Tilghman Lesher tilghman at mail.jeffandtilghman.com
Wed Aug 10 10:48:31 MST 2005


On Wednesday 10 August 2005 12:02, Andrew Kohlsmith wrote:
> On Wednesday 10 August 2005 12:21, Tilghman Lesher wrote:
> > In that case, SQLite cannot be considered to be a DB under your
> > definition, either.  From the documentation [0]:
> >
> > "...SQLite support[s] the concept of "type affinity" on columns.
> > The type affinity of a column is the recommended type for data
> > stored in that column. The key here is that the type is
> > recommended, not required. Any column can still store any type of
> > data..."
> >
> > So much for data consistency checking.
>
> Yeah really, I did not realize that...  Is MySQL so forward about the
> artistic license it takes with my constraints?  Further, I am pretty
> damn sure that SQLite isn't trying to come across as ACID-compliant.

On the contrary, the VERY FIRST feature that SQLite touts is ACID
compliance (http://www.sqlite.org/):

	SQLite is a small C library that implements a self-contained,
	embeddable, zero-configuration SQL database engine. Features include: 

	* Transactions are atomic, consistent, isolated, and durable (ACID)
	even after system crashes and power failures.
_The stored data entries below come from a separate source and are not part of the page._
theorem execRsvRequestIssue_framed {agent : Fin 64} {i : Nat} {s t : State} (h : execRsvRequestIssue agent i s = .next t) : Framed [.out, .err, .tel, .fly, .cells, .chk, .mem, .rsv, .csn] s t := by
  unfold execRsvRequestIssue at h
  repeat' first
    | (injection h with h; subst h)
    | (injection h; done)
    | split at h
  all_goals repeat' first
    | with_reducible exact Framed.refl _ _
    | decide
    | with_reducible refine countCtx_frame ?_ ?_
    | with_reducible refine memDiscard_frame ?_ ?_
    | with_reducible refine rsvBind_frame ?_ ?_
    | with_reducible refine rsvEmit_frame ?_ ?_
    | with_reducible refine rsvOver_frame ?_ ?_
    | with_reducible refine Framed.foldl _ (fun _ _ => ?_) _ _ _ ?_
    | with_reducible refine Framed.foldl_fst _ (fun _ _ => ?_) _ _ _ ?_
    | with_reducible refine Framed.ite (fun _ => ?_) (fun _ => ?_)
    | (with_reducible intro _)
    | dsimp only [id]
    | split
  all_goals try (with_reducible apply Framed.upd rfl <;> first | exact Or.inl (by decide) | with_reducible exact Or.inr rfl | with_reducible exact Or.inr ⟨rfl, rfl⟩ | with_reducible exact Or.inl ⟨by decide, fun h => h⟩ | with_reducible exact Or.inl ⟨by decide, Nat.le_refl _⟩ | exact Or.inl ⟨by decide, fun h => bwrite_wf _ _ _ h⟩ | exact Or.inl ⟨by decide, fun h => bzero_wf _ _ _ h⟩ | exact Or.inl ⟨by decide, fun _ => rfl⟩ | exact Or.inl ⟨by decide, Err.bounded_q rfl (fun h => by rw [lmod_length]; exact h)⟩ | exact Or.inl ⟨by decide, Err.bounded_q rfl (fun h => h)⟩ | exact Or.inl ⟨by decide, Err.bounded_q rfl (fun h => by rw [List.length_map]; exact h)⟩ | exact Or.inl ⟨by decide, Nat.le_succ _⟩ | exact Or.inl ⟨by decide, Err.bounded_put rfl (fun h => Err.bounded_unit h _) (fun h => h)⟩ | skip)
  all_goals repeat' first
    | with_reducible exact Framed.refl _ _
    | decide
    | with_reducible refine countCtx_frame ?_ ?_
    | with_reducible refine memDiscard_frame ?_ ?_
    | with_reducible refine rsvBind_frame ?_ ?_
    | with_reducible refine rsvEmit_frame ?_ ?_
    | with_reducible refine rsvOver_frame ?_ ?_
    | with_reducible refine Framed.foldl _ (fun _ _ => ?_) _ _ _ ?_
    | with_reducible refine Framed.foldl_fst _ (fun _ _ => ?_) _ _ _ ?_
    | with_reducible refine Framed.ite (fun _ => ?_) (fun _ => ?_)
    | (with_reducible intro _)
    | dsimp only [id]
    | split
  all_goals try (with_reducible apply Framed.upd rfl <;> first | exact Or.inl (by decide) | with_reducible exact Or.inr rfl | with_reducible exact Or.inr ⟨rfl, rfl⟩ | with_reducible exact Or.inl ⟨by decide, fun h => h⟩ | with_reducible exact Or.inl ⟨by decide, Nat.le_refl _⟩ | exact Or.inl ⟨by decide, fun h => bwrite_wf _ _ _ h⟩ | exact Or.inl ⟨by decide, fun h => bzero_wf _ _ _ h⟩ | exact Or.inl ⟨by decide, fun _ => rfl⟩ | exact Or.inl ⟨by decide, Err.bounded_q rfl (fun h => by rw [lmod_length]; exact h)⟩ | exact Or.inl ⟨by decide, Err.bounded_q rfl (fun h => h)⟩ | exact Or.inl ⟨by decide, Err.bounded_q rfl (fun h => by rw [List.length_map]; exact h)⟩ | exact Or.inl ⟨by decide, Nat.le_succ _⟩ | exact Or.inl ⟨by decide, Err.bounded_put rfl (fun h => Err.bounded_unit h _) (fun h => h)⟩ | skip)
  all_goals repeat' first
    | with_reducible exact Framed.refl _ _
    | decide
    | with_reducible refine countCtx_frame ?_ ?_
    | with_reducible refine memDiscard_frame ?_ ?_
    | with_reducible refine rsvBind_frame ?_ ?_
    | with_reducible refine rsvEmit_frame ?_ ?_
    | with_reducible refine rsvOver_frame ?_ ?_
    | with_reducible refine Framed.foldl _ (fun _ _ => ?_) _ _ _ ?_
    | with_reducible refine Framed.foldl_fst _ (fun _ _ => ?_) _ _ _ ?_
    | with_reducible refine Framed.ite (fun _ => ?_) (fun _ => ?_)
    | (with_reducible intro _)
    | dsimp only [id]
    | split

theorem execRsvTimeout_framed {agent : Fin 64} {slot : Fin 1024} {s t : State} (h : execRsvTimeout agent slot s = .next t) : Framed [.now, .out, .err, .tel, .fly, .cells, .chk, .mem, .rsv, .csn] s t := by
  unfold execRsvTimeout at h
  repeat' first
    | (injection h with h; subst h)
    | (injection h; done)
    | split at h
  all_goals repeat' first
    | with_reducible exact Framed.refl _ _
    | decide
    | with_reducible refine countCtx_frame ?_ ?_
    | with_reducible refine rsvAbortMsg_frame ?_ ?_
    | with_reducible refine rsvAgain_frame ?_ ?_
    | with_reducible refine rsvFail_frame ?_ ?_
    | with_reducible refine until__frame ?_ ?_
    | with_reducible refine Framed.foldl _ (fun _ _ => ?_) _ _ _ ?_
    | with_reducible refine Framed.foldl_fst _ (fun _ _ => ?_) _ _ _ ?_
    | with_reducible refine Framed.ite (fun _ => ?_) (fun _ => ?_)
    | (with_reducible intro _)
    | dsimp only [id]
    | split
  all_goals try (with_reducible apply Framed.upd rfl <;> first | exact Or.inl (by decide) | with_reducible exact Or.inr rfl | with_reducible exact Or.inr ⟨rfl, rfl⟩ | with_reducible exact Or.inl ⟨by decide, fun h => h⟩ | with_reducible exact Or.inl ⟨by decide, Nat.le_refl _⟩ | exact Or.inl ⟨by decide, fun h => bwrite_wf _ _ _ h⟩ | exact Or.inl ⟨by decide, fun h => bzero_wf _ _ _ h⟩ | exact Or.inl ⟨by decide, fun _ => rfl⟩ | exact Or.inl ⟨by decide, Err.bounded_q rfl (fun h => by rw [lmod_length]; exact h)⟩ | exact Or.inl ⟨by decide, Err.bounded_q rfl (fun h => h)⟩ | exact Or.inl ⟨by decide, Err.bounded_q rfl (fun h => by rw [List.length_map]; exact h)⟩ | exact Or.inl ⟨by decide, Nat.le_succ _⟩ | exact Or.inl ⟨by decide, Err.bounded_put rfl (fun h => Err.bounded_unit h _) (fun h => h)⟩ | skip)
  all_goals repeat' first
    | with_reducible exact Framed.refl _ _
    | decide
    | with_reducible refine countCtx_frame ?_ ?_
    | with_reducible refine rsvAbortMsg_frame ?_ ?_
    | with_reducible refine rsvAgain_frame ?_ ?_
    | with_reducible refine rsvFail_frame ?_ ?_
    | with_reducible refine until__frame ?_ ?_
    | with_reducible refine Framed.foldl _ (fun _ _ => ?_) _ _ _ ?_
    | with_reducible refine Framed.foldl_fst _ (fun _ _ => ?_) _ _ _ ?_
    | with_reducible refine Framed.ite (fun _ => ?_) (fun _ => ?_)
    | (with_reducible intro _)
    | dsimp only [id]
    | split

theorem execScanEntry_framed {s t : State} (h : execScanEntry s = .next t) : Framed [.fly, .cells, .ctxs, .slc, .frs, .mem, .rsv, .est, .edy, .wsh, .hst, .hdw] s t := by
  unfold execScanEntry at h
  repeat' first
    | (injection h with h; subst h)
    | (injection h; done)
    | split at h
  all_goals repeat' first
    | with_reducible exact Framed.refl _ _
    | decide
    | with_reducible refine done_frame ?_ ?_
    | with_reducible refine modHdw_frame ?_ ?_
    | with_reducible refine Framed.foldl _ (fun _ _ => ?_) _ _ _ ?_
    | with_reducible refine Framed.foldl_fst _ (fun _ _ => ?_) _ _ _ ?_
    | with_reducible refine Framed.ite (fun _ => ?_) (fun _ => ?_)
    | (with_reducible intro _)
    | dsimp only [id]
    | split
  all_goals try (with_reducible apply Framed.upd rfl <;> first | exact Or.inl (by decide) | with_reducible exact Or.inr rfl | with_reducible exact Or.inr ⟨rfl, rfl⟩ | with_reducible exact Or.inl ⟨by decide, fun h => h⟩ | with_reducible exact Or.inl ⟨by decide, Nat.le_refl _⟩ | exact Or.inl ⟨by decide, fun h => bwrite_wf _ _ _ h⟩ | exact Or.inl ⟨by decide, fun h => bzero_wf _ _ _ h⟩ | exact Or.inl ⟨by decide, fun _ => rfl⟩ | exact Or.inl ⟨by decide, Err.bounded_q rfl (fun h => by rw [lmod_length]; exact h)⟩ | exact Or.inl ⟨by decide, Err.bounded_q rfl (fun h => h)⟩ | exact Or.inl ⟨by decide, Err.bounded_q rfl (fun h => by rw [List.length_map]; exact h)⟩ | exact Or.inl ⟨by decide, Nat.le_succ _⟩ | exact Or.inl ⟨by decide, Err.bounded_put rfl (fun h => Err.bounded_unit h _) (fun h => h)⟩ | skip)
  all_goals repeat' first
    | with_reducible exact Framed.refl _ _
    | decide
    | with_reducible refine done_frame ?_ ?_
    | with_reducible refine modHdw_frame ?_ ?_
    | with_reducible refine Framed.foldl _ (fun _ _ => ?_) _ _ _ ?_
    | with_reducible refine Framed.foldl_fst _ (fun _ _ => ?_) _ _ _ ?_
    | with_reducible refine Framed.ite (fun _ => ?_) (fun _ => ?_)
    | (with_reducible intro _)
    | dsimp only [id]
    | split

theorem execScrubCommand_framed {l : Fin 1024000} {slots : List (Fin 255)} {owner : Fin 2048} {s t : State} (h : execScrubCommand l slots owner s = .next t) : Framed [.tel, .cells, .frs] s t := by
  unfold execScrubCommand at h
  repeat' first
    | (injection h with h; subst h)
    | (injection h; done)
    | split at h
  all_goals repeat' first
    | with_reducible exact Framed.refl _ _
    | decide
    | with_reducible refine scrubSlots_frame ?_ ?_
    | with_reducible refine Framed.foldl _ (fun _ _ => ?_) _ _ _ ?_
    | with_reducible refine Framed.foldl_fst _ (fun _ _ => ?_) _ _ _ ?_
    | with_reducible refine Framed.ite (fun _ => ?_) (fun _ => ?_)
    | (with_reducible intro _)
    | dsimp only [id]
    | split

theorem execScrubDone_framed {l : Fin 1024000} {s t : State} (h : execScrubDone l s = .next t) : Framed [.out, .net, .fly, .cells, .ctxs] s t := by
  unfold execScrubDone at h
  repeat' first
    | (injection h with h; subst h)
    | (injection h; done)
    | split at h
  all_goals repeat' first
    | with_reducible exact Framed.refl _ _
    | decide
    | with_reducible refine killReport_frame ?_ ?_
    | with_reducible refine modCell_frame ?_ ?_
    | with_reducible refine rillSend_frame ?_ ?_
    | with_reducible refine Framed.foldl _ (fun _ _ => ?_) _ _ _ ?_
    | with_reducible refine Framed.foldl_fst _ (fun _ _ => ?_) _ _ _ ?_
    | with_reducible refine Framed.ite (fun _ => ?_) (fun _ => ?_)
    | (with_reducible intro _)
    | dsimp only [id]
    | split

theorem execSend_framed {l : Fin 1024000} {th : Fin 4} {ra rl : Fin 32} {len : Fin 8} {cnt : Fin 16} {rel : Bool} {e : Ecc} {s t : State} (h : execSend l th ra rl len cnt rel e s = .next t) : Framed [.out, .err, .tel, .fly, .cells, .ctxs, .slc, .bst] s t := by
  unfold execSend at h
  repeat' first
    | (injection h with h; subst h)
    | (injection h; done)
    | split at h
  all_goals repeat' first
    | with_reducible exact Framed.refl _ _
    | decide
    | with_reducible refine issue_frame ?_ ?_
    | with_reducible refine Framed.foldl _ (fun _ _ => ?_) _ _ _ ?_
    | with_reducible refine Framed.foldl_fst _ (fun _ _ => ?_) _ _ _ ?_
    | with_reducible refine Framed.ite (fun _ => ?_) (fun _ => ?_)
    | (with_reducible intro _)
    | dsimp only [id]
    | split

theorem execSendByBoundary_framed {e : Fin 64} {ctx : Fin 1024} {step : Nat} {s t : State} (h : execSendByBoundary e ctx step s = .next t) : Framed [.out, .err, .tel, .net, .fly, .cells, .frs, .mem, .csn, .est, .hst] s t := by
  unfold execSendByBoundary at h
  repeat' first
    | (injection h with h; subst h)
    | (injection h; done)
    | split at h
  all_goals repeat' first
    | with_reducible exact Framed.refl _ _
    | decide
    | with_reducible refine tileDone_frame ?_ ?_
    | with_reducible refine unitGate_frame ?_ (fun _ => ?_) ?_
    | with_reducible refine unitGate_frame ?_ ?_ ?_
    | with_reducible refine Framed.foldl _ (fun _ _ => ?_) _ _ _ ?_
    | with_reducible refine Framed.foldl_fst _ (fun _ _ => ?_) _ _ _ ?_
    | with_reducible refine Framed.ite (fun _ => ?_) (fun _ => ?_)
    | (with_reducible intro _)
    | dsimp only [id]
    | split

theorem execSendDeliver_framed {m : Nat} {e : Ecc} {s t : State} (h : execSendDeliver m e s = .next t) : Framed [.out, .err, .tel, .fly, .cells, .ctxs, .slc, .bst] s t := by
  unfold execSendDeliver at h
  repeat' first
    | (injection h with h; subst h)
    | (injection h; done)
    | split at h
  all_goals repeat' first
    | with_reducible exact Framed.refl _ _
    | decide
    | with_reducible refine cellDrop_frame ?_ ?_
    | with_reducible refine cellStall_frame ?_ ?_
    | with_reducible refine count_frame ?_ ?_
    | with_reducible refine dropOp_frame ?_ ?_
    | with_reducible refine modCell_frame ?_ ?_
    | with_reducible refine modOp_frame ?_ ?_
    | with_reducible refine readSend_frame ?_ ?_
    | with_reducible refine readSend_of (by assumption) ?_ ?_
    | with_reducible refine refly_frame ?_ ?_
    | with_reducible refine send_frame ?_ ?_
    | with_reducible refine unfly_frame ?_ ?_
    | with_reducible refine Framed.foldl _ (fun _ _ => ?_) _ _ _ ?_
    | with_reducible refine Framed.foldl_fst _ (fun _ _ => ?_) _ _ _ ?_
    | with_reducible refine Framed.ite (fun _ => ?_) (fun _ => ?_)
    | (with_reducible intro _)
    | dsimp only [id]
    | split

theorem execSendDone_framed {l : Fin 1024000} {op : Nat} {s t : State} (h : execSendDone l op s = .next t) : Framed [.out, .err, .tel, .cells, .ctxs, .slc] s t := by
  unfold execSendDone at h
  repeat' first
    | (injection h with h; subst h)
    | (injection h; done)
    | split at h
  all_goals repeat' first
    | with_reducible exact Framed.refl _ _
    | decide
    | with_reducible refine dropOp_frame ?_ ?_
    | with_reducible refine modCell_frame ?_ ?_
    | with_reducible refine opTrap_frame ?_ ?_
    | with_reducible refine Framed.foldl _ (fun _ _ => ?_) _ _ _ ?_
    | with_reducible refine Framed.foldl_fst _ (fun _ _ => ?_) _ _ _ ?_
    | with_reducible refine Framed.ite (fun _ => ?_) (fun _ => ?_)
    | (with_reducible intro _)
    | dsimp only [id]
    | split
> And while I realize I'm stretching for reasons to like SQLite now I
> do want to make note that most systems that would implement SQLite
> are using it strictly for a lite SQL layer in which to work --
> especially since SQLite has no network layer at this time.  Having
> the 'C' in ACID isn't nearly as important if you're the only app
> capable of accessing the DB (crazily contrived examples of file
> locking and such preemptively excluded).

On the contrary, the fact that the files can be accessed concurrently by
multiple processes (and multiple threads!) makes consistency absolutely
essential.  A process-based database has the luxury of knowing that only
it will be accessing its data files at any point in time.